### Work to be completed
Produce an exact copy of the first line of the data below and each line after it, please, up to and including the one with "def Obj.LAST_POOL_FALL : Obj".

━━━━━ Extracted entries

/-! Objects of spec/06_power_poe.md. -/
def Obj.STATE_0200 : Obj := { base := 0x0200, sub := 0x01, lo := 0, hi := 1, ty := .enum8, acc := .ro }
def Obj.INPUT_KIND : Obj := { base := 0x0200, sub := 0x02, lo := 0, hi := 1, ty := .enum8, acc := .ro, dflt := .const 0xFF }
def Obj.INPUT_VOLTS : Obj := { base := 0x0200, sub := 0x03, lo := 0, hi := 1, ty := .u 2, acc := .ro }
def Obj.INPUT_HZ : Obj := { base := 0x0200, sub := 0x04, lo := 0, hi := 1, ty := .u 2, acc := .ro }
def Obj.LIMIT : Obj := { base := 0x0200, sub := 0x05, lo := 0, hi := 1, ty := .u 2, acc := .ro }
def Obj.OUTPUT : Obj := { base := 0x0200, sub := 0x06, lo := 0, hi := 1, ty := .u 2, acc := .ro }
def Obj.INLET_TEMP : Obj := { base := 0x0200, sub := 0x07, lo := 0, hi := 1, ty := .i32, acc := .ro }
def Obj.MODULE_SERIAL : Obj := { base := 0x0200, sub := 0x08, lo := 0, hi := 1, ty := .octets 12, acc := .ro }
def Obj.BUDGET_MODE : Obj := { base := 0x0210, sub := 0x01, ty := .enum8, acc := .rw, rng := .codes [0, 1], clamp := .default }
def Obj.POE_BUDGET_CAP : Obj := { base := 0x0210, sub := 0x02, ty := .u 2, acc := .rw, dflt := .const 0x72D8, rng := .between (0) 29400, clamp := .nearest }
def Obj.RESTORE_HOLD : Obj := { base := 0x0210, sub := 0x03, ty := .u 4, acc := .rw, dflt := .const 0x1F40, rng := .between (800) 480000, clamp := .nearest }
def Obj.ADMIT_PER_BEAT : Obj := { base := 0x0210, sub := 0x04, ty := .u 1, acc := .rw, dflt := .const 0x4, rng := .between (1) 8, clamp := .nearest }
def Obj.TOTAL : Obj := { base := 0x0211, sub := 0x01, ty := .u 4, acc := .ro }
def Obj.SYSTEM_RESERVE : Obj := { base := 0x0211, sub := 0x02, ty := .u 2, acc := .const, dflt := .const 0xA28 }
def Obj.POOL : Obj := { base := 0x0211, sub := 0x03, ty := .u 4, acc := .ro }
def Obj.POE_GRANTED : Obj := { base := 0x0211, sub := 0x04, ty := .u 4, acc := .ro }
def Obj.SILICON_GRANTED : Obj := { base := 0x0211, sub := 0x05, ty := .u 4, acc := .ro }
def Obj.CLAIMS : Obj := { base := 0x0211, sub := 0x06, ty := .u 4, acc := .ro }
def Obj.SHED_PORTS : Obj := { base := 0x0211, sub := 0x07, ty := .octets 8, acc := .ro }
def Obj.SHED_TOTAL : Obj := { base := 0x0211, sub := 0x08, ty := .u 8, acc := .ro }
def Obj.LAST_POOL_FALL : Obj := { base := 0x0211, sub := 0x09, ty := .beat64, acc := .ro }
def Obj.SILICON_TOKENS : Obj := { base := 0x0211, sub := 0x0A, ty := .octets 32, acc := .ro }
def Obj.ENABLE_0300 : Obj := { base := 0x0300, sub := 0x01, lo := 0, hi := 47, ty := .bool, acc := .rw, dflt := .const 0x1, rng := .between 0 1, clamp := .nearest, own := .bound }
def Obj.PRIORITY_0300 : Obj := { base := 0x0300, sub := 0x02, lo := 0, hi := 47, ty := .enum8, acc := .rw, dflt := .const 0x2, rng := .codes [0, 1, 2], clamp := .default }
def Obj.POLICY : Obj := { base := 0x0300, sub := 0x03, lo := 0, hi := 47, ty := .enum8, acc := .rw, rng := .codes [0, 1], clamp := .default, own := .bound }
def Obj.MEASURED_MARGIN : Obj := { base := 0x0300, sub := 0x04, lo := 0, hi := 47, ty := .u 2, acc := .rw, dflt := .const 0x1E, rng := .between (0) 300, clamp := .nearest, own := .bound }
def Obj.CLASS_LIMIT : Obj := { base := 0x0300, sub := 0x05, lo := 0, hi := 47, ty := .u 1, acc := .rw, dflt := .const 0x8, rng := .between (1) 8, clamp := .nearest, own := .bound }
def Obj.LLDP_POWER : Obj := { base := 0x0300, sub := 0x06, lo := 0, hi := 47, ty := .bool, acc := .rw, dflt := .const 0x1, rng := .between 0 1, clamp := .nearest, own := .bound }
def Obj.STATE_0340 : Obj := { base := 0x0340, sub := 0x01, lo := 0, hi := 47, ty := .enum8, acc := .ro, own := .bound }
def Obj.REASON : Obj := { base := 0x0340, sub := 0x02, lo := 0, hi := 47, ty := .enum8, acc := .ro, dflt := .const 0x2, own := .bound }
def Obj.CLASS : Obj := { base := 0x0340, sub := 0x03, lo := 0, hi := 47, ty := .u 1, acc := .ro, dflt := .const 0xFF, own := .bound }
def Obj.PD_TYPE : Obj := { base := 0x0340, sub := 0x04, lo := 0, hi := 47, ty := .enum8, acc := .ro, own := .bound }
def Obj.GRANT : Obj := { base := 0x0340, sub := 0x05, lo := 0, hi := 47, ty := .u 2, acc := .ro, own := .bound }
def Obj.MEASURED : Obj := { base := 0x0340, sub := 0x06, lo := 0, hi := 47, ty := .u 2, acc := .ro, own := .bound }
def Obj.AGREED : Obj := { base := 0x0340, sub := 0x07, lo := 0, hi := 47, ty := .u 2, acc := .ro, own := .bound }
def Obj.POWER_ON_BEAT : Obj := { base := 0x0340, sub := 0x08, lo := 0, hi := 47, ty := .beat64, acc := .ro, own := .bound }
def Obj.CLAIM : Obj := { base := 0x0340, sub := 0x09, lo := 0, hi := 47, ty := .u 2, acc := .ro, own := .bound }
def Obj.FAULTS_IN_WINDOW : Obj := { base := 0x0340, sub := 0x0A, lo := 0, hi := 47, ty := .u 1, acc := .ro, own := .bound }
def Obj.BACKOFF_LEVEL : Obj := { base := 0x0340, sub := 0x0B, lo := 0, hi := 47, ty := .u 1, acc := .ro, own := .bound }
def Obj.HOLD_REMAINING : Obj := { base := 0x0340, sub := 0x0C, lo := 0, hi := 47, ty := .u 4, acc := .ro, own := .bound }

/-! Objects of spec/07_ports_discovery.md. -/
def Obj.ENABLE_0400 : Obj := { base := 0x0400, sub := 0x01, lo := 0, hi := 51, stride := 16, ty := .bool, acc := .rw, dflt := .const 0x1, rng := .between 0 1, clamp := .nearest, own := .bound }
def Obj.ADVERTISE : Obj := { base := 0x0400, sub := 0x02, lo := 0, hi := 47, stride := 16, ty := .bits32, acc := .rw, dflt := .const 0xF, rng := .bits 0xF, clamp := .perField, own := .bound }
def Obj.SPEED : Obj := { base := 0x0400, sub := 0x03, lo := 48, hi := 51, stride := 16, ty := .enum8, acc := .rw, rng := .codes [0,1,2], clamp := .default, own := .bound }
def Obj.FEC_MODE : Obj := { base := 0x0400, sub := 0x04, lo := 48, hi := 51, stride := 16, ty := .enum8, acc := .rw, rng := .codes [0,1,2,3], clamp := .default, own := .bound }
def Obj.MAX_FRAME : Obj := { base := 0x0400, sub := 0x05, lo := 0, hi := 51, stride := 16, ty := .u 2, acc := .rw, dflt := .const 0x5F2, rng := .between 1522 9216, clamp := .nearest, own := .bound }
def Obj.LINK_STATE_0401 : Obj := { base := 0x0401, sub := 0x01, lo := 0, hi := 55, stride := 16, ty := .enum8, acc := .ro, dflt := .const 0x1, own := .bound }
def Obj.LINK_SPEED_0401 : Obj := { base := 0x0401, sub := 0x02, lo := 0, hi := 55, stride := 16, ty := .u 4, acc := .ro, own := .bound }
def Obj.FEC_ACTIVE : Obj := { base := 0x0401, sub := 0x03, lo := 0, hi := 55, stride := 16, ty := .enum8, acc := .ro, dflt := .const 0x1, own := .bound }
def Obj.PARTNER_ADVERTISE : Obj := { base := 0x0401, sub := 0x04, lo := 0, hi := 55, stride := 16, ty := .bits32, acc := .ro, own := .bound }
def Obj.LAST_CHANGE_BEAT_0401 : Obj := { base := 0x0401, sub := 0x05, lo := 0, hi := 55, stride := 16, ty := .beat64, acc := .ro, own := .bound }
def Obj.LINK_CHANGES : Obj := { base := 0x0401, sub := 0x06, lo := 0, hi := 55, stride := 16, ty := .u 8, acc := .ro, own := .bound }
def Obj.PFC_RX_ENABLE : Obj := { base := 0x0402, sub := 0x01, lo := 0, hi := 51, stride := 16, ty := .bits32, acc := .rw, rng := .bits 0xFF, clamp := .bits, own := .bound }
def Obj.PFC_TX_ENABLE : Obj := { base := 0x0402, sub := 0x02, lo := 0, hi := 51, stride := 16, ty := .bits32, acc := .rw, rng := .bits 0xFF, clamp := .bits, own := .bound }
def Obj.PAUSE_QUANTA : Obj := { base := 0x0402, sub := 0x03, lo := 0, hi := 51, stride := 16, ty := .u 2, acc := .rw, dflt := .const 0xFFFF, rng := .between (2) 65535, clamp := .nearest }
def Obj.PAUSED_RX : Obj := { base := 0x0402, sub := 0x04, lo := 0, hi := 51, stride := 16, ty := .bits32, acc := .ro, own := .bound }
def Obj.XOFF_TX : Obj := { base := 0x0402, sub := 0x05, lo := 0, hi := 51, stride := 16, ty := .bits32, acc := .ro, own := .bound }
def Obj.XOFF : Obj := { base := 0x0402, sub := 0x10, lo := 0, hi := 51, stride := 16, count := 8, ty := .u 2, acc := .rw, dflt := .accessUplink 96 768, rng := .between 1 16384, clamp := .nearest }
def Obj.XON : Obj := { base := 0x0402, sub := 0x18, lo := 0, hi := 51, stride := 16, count := 8, ty := .u 2, acc := .rw, dflt := .accessUplink 64 512, rng := .between 0 16383, clamp := .nearest }
def Obj.STORM_ENABLE : Obj := { base := 0x0403, sub := 0x01, lo := 0, hi := 51, stride := 16, ty := .bool, acc := .rw, dflt := .const 0x1, rng := .between 0 1, clamp := .nearest }
def Obj.STORM_ACTION : Obj := { base := 0x0403, sub := 0x02, lo := 0, hi := 51, stride := 16, ty := .enum8, acc := .rw, rng := .codes [0, 1], clamp := .default }
def Obj.STORM_ACTIVE : Obj := { base := 0x0403, sub := 0x03, lo := 0, hi := 51, stride := 16, ty := .bits32, acc := .ro, own := .bound }
def Obj.STORM_BEATS : Obj := { base := 0x0403, sub := 0x04, lo := 0, hi := 51, stride := 16, ty := .octets 16, acc := .ro, own := .bound }
def Obj.STORM_TRIPS : Obj := { base := 0x0403, sub := 0x05, lo := 0, hi := 51, stride := 16, ty := .u 8, acc := .ro, own := .bound }
def Obj.DAMP_ENABLE : Obj := { base := 0x0404, sub := 0x01, lo := 0, hi := 51, stride := 16, ty := .bool, acc := .rw, dflt := .const 0x1, rng := .between 0 1, clamp := .nearest }
def Obj.FLAP_PENALTY : Obj := { base := 0x0404, sub := 0x02, lo := 0, hi := 51, stride := 16, ty := .u 4, acc := .rw, dflt := .const 0x3E8, rng := .between (1) 100000, clamp := .nearest }
def Obj.SUPPRESS : Obj := { base := 0x0404, sub := 0x03, lo := 0, hi := 51, stride := 16, ty := .u 4, acc := .rw, dflt := .const 0xBB8, rng := .between (2) 1000000, clamp := .nearest }
def Obj.REUSE : Obj := { base := 0x0404, sub := 0x04, lo := 0, hi := 51, stride := 16, ty := .u 4, acc := .rw, dflt := .const 0x2EE, rng := .between (1) 999999, clamp := .nearest }
def Obj.HALF_LIFE : Obj := { base := 0x0404, sub := 0x05, lo := 0, hi := 51, stride := 16, ty := .u 2, acc := .rw, dflt := .const 0xF, rng := .between (1) 900, clamp := .nearest }
def Obj.MAX_PENALTY : Obj := { base := 0x0404, sub := 0x06, lo := 0, hi := 51, stride := 16, ty := .u 4, acc := .rw, dflt := .const 0x2EE0, rng := .between (2) 1000000, clamp := .nearest }
def Obj.PENALTY : Obj := { base := 0x0404, sub := 0x07, lo := 0, hi := 51, stride := 16, ty := .u 4, acc := .ro, own := .bound }
def Obj.LLDP_MODE : Obj := { base := 0x0405, sub := 0x01, lo := 0, hi := 51, stride := 16, ty := .enum8, acc := .rw, dflt := .const 0x3, rng := .codes [0, 1, 2, 3], clamp := .default, own := .bound }
def Obj.TX_INTERVAL : Obj := { base := 0x0405, sub := 0x02, lo := 0, hi := 51, stride := 16, ty := .u 2, acc := .rw, dflt := .const 0x1E, rng := .between (5) 3600, clamp := .nearest, own := .bound }
def Obj.NEIGHBOURS : Obj := { base := 0x0405, sub := 0x03, lo := 0, hi := 51, stride := 16, ty := .octets 416, acc := .ro, own := .bound }
def Obj.LLDP_TOO_MANY : Obj := { base := 0x0405, sub := 0x04, lo := 0, hi := 51, stride := 16, ty := .u 8, acc := .ro, own := .bound }
def Obj.MODULE_STATE : Obj := { base := 0x0406, sub := 0x01, lo := 48, hi := 51, stride := 16, ty := .enum8, acc := .ro, own := .bound }
def Obj.MODULE_ID : Obj := { base := 0x0406, sub := 0x02, lo := 48, hi := 51, stride := 16, ty := .octets 96, acc := .ro, own := .bound }
def Obj.MODULE_DDM : Obj := { base := 0x0406, sub := 0x03, lo := 48, hi := 51, stride := 16, ty := .octets 10, acc := .ro, own := .bound }
def Obj.MODULE_ALARMS : Obj := { base := 0x0406, sub := 0x04, lo := 48, hi := 51, stride := 16, ty := .octets 4, acc := .ro, own := .bound }
def Obj.MEMBERS : Obj := { base := 0x07A0, sub := 0x01, lo := 0, hi := 1, ty := .bits32, acc := .rw, rng := .bits 0xF, clamp := .bits }
def Obj.MIN_ACTIVE : Obj := { base := 0x07A0, sub := 0x02, lo := 0, hi := 1, ty := .u 1, acc := .rw, dflt := .const 0x1, rng := .between (1) 4, clamp := .nearest }
def Obj.HASH_FIELDS : Obj := { base := 0x07A0, sub := 0x03, lo := 0, hi := 1, ty := .bits32, acc := .rw, dflt := .const 0x1F0, rng := .bits 0x3FF, clamp := .bits }
def Obj.HASH_SEED : Obj := { base := 0x07A0, sub := 0x04, lo := 0, hi := 1, ty := .u 4, acc := .rw }
def Obj.ACTIVE_MEMBERS : Obj := { base := 0x07A0, sub := 0x05, lo := 0, hi := 1, ty := .bits32, acc := .ro }
def Obj.LAG_DOWN_DROPS : Obj := { base := 0x07A0, sub := 0x06, lo := 0, hi := 1, ty := .u 8, acc := .ro }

━━━━━━━━━━

### Exercise result
/-! Objects of spec/06_power_poe.md. -/
def Obj.STATE_0200 : Obj := { base := 0x0200, sub := 0x01, lo := 0, hi := 1, ty := .enum8, acc := .ro }
def Obj.INPUT_KIND : Obj := { base := 0x0200, sub := 0x02, lo := 0, hi := 1, ty := .enum8, acc := .ro, dflt := .const 0xFF }
def Obj.INPUT_VOLTS : Obj := { base := 0x0200, sub := 0x03, lo := 0, hi := 1, ty := .u 2, acc := .ro }
def Obj.INPUT_HZ : Obj := { base := 0x0200, sub := 0x04, lo := 0, hi := 1, ty := .u 2, acc := .ro }
def Obj.LIMIT : Obj := { base := 0x0200, sub := 0x05, lo := 0, hi := 1, ty := .u 2, acc := .ro }
def Obj.OUTPUT : Obj := { base := 0x0200, sub := 0x06, lo := 0, hi := 1, ty := .u 2, acc := .ro }
def Obj.INLET_TEMP : Obj := { base := 0x0200, sub := 0x07, lo := 0, hi := 1, ty := .i32, acc := .ro }
def Obj.MODULE_SERIAL : Obj := { base := 0x0200, sub := 0x08, lo := 0, hi := 1, ty := .octets 12, acc := .ro }
def Obj.BUDGET_MODE : Obj := { base := 0x0210, sub := 0x01, ty := .enum8, acc := .rw, rng := .codes [0, 1], clamp := .default }
def Obj.POE_BUDGET_CAP : Obj := { base := 0x0210, sub := 0x02, ty := .u 2, acc := .rw, dflt := .const 0x72D8, rng := .between (0) 29400, clamp := .nearest }
def Obj.RESTORE_HOLD : Obj := { base := 0x0210, sub := 0x03, ty := .u 4, acc := .rw, dflt := .const 0x1F40, rng := .between (800) 480000, clamp := .nearest }
def Obj.ADMIT_PER_BEAT : Obj := { base := 0x0210, sub := 0x04, ty := .u 1, acc := .rw, dflt := .const 0x4, rng := .between (1) 8, clamp := .nearest }
def Obj.TOTAL : Obj := { base := 0x0211, sub := 0x01, ty := .u 4, acc := .ro }
def Obj.SYSTEM_RESERVE : Obj := { base := 0x0211, sub := 0x02, ty := .u 2, acc := .const, dflt := .const 0xA28 }
def Obj.POOL : Obj := { base := 0x0211, sub := 0x03, ty := .u 4, acc := .ro }
def Obj.POE_GRANTED : Obj := { base := 0x0211, sub := 0x04, ty := .u 4, acc := .ro }
def Obj.SILICON_GRANTED : Obj := { base := 0x0211, sub := 0x05, ty := .u 4, acc := .ro }
def Obj.CLAIMS : Obj := { base := 0x0211, sub := 0x06, ty := .u 4, acc := .ro }
def Obj.SHED_PORTS : Obj := { base := 0x0211, sub := 0x07, ty := .octets 8, acc := .ro }
def Obj.SHED_TOTAL : Obj := { base := 0x0211, sub := 0x08, ty := .u 8, acc := .ro }
def Obj.LAST_POOL_FALL : Obj := { base := 0x0211, sub := 0x09, ty := .beat64, acc := .ro }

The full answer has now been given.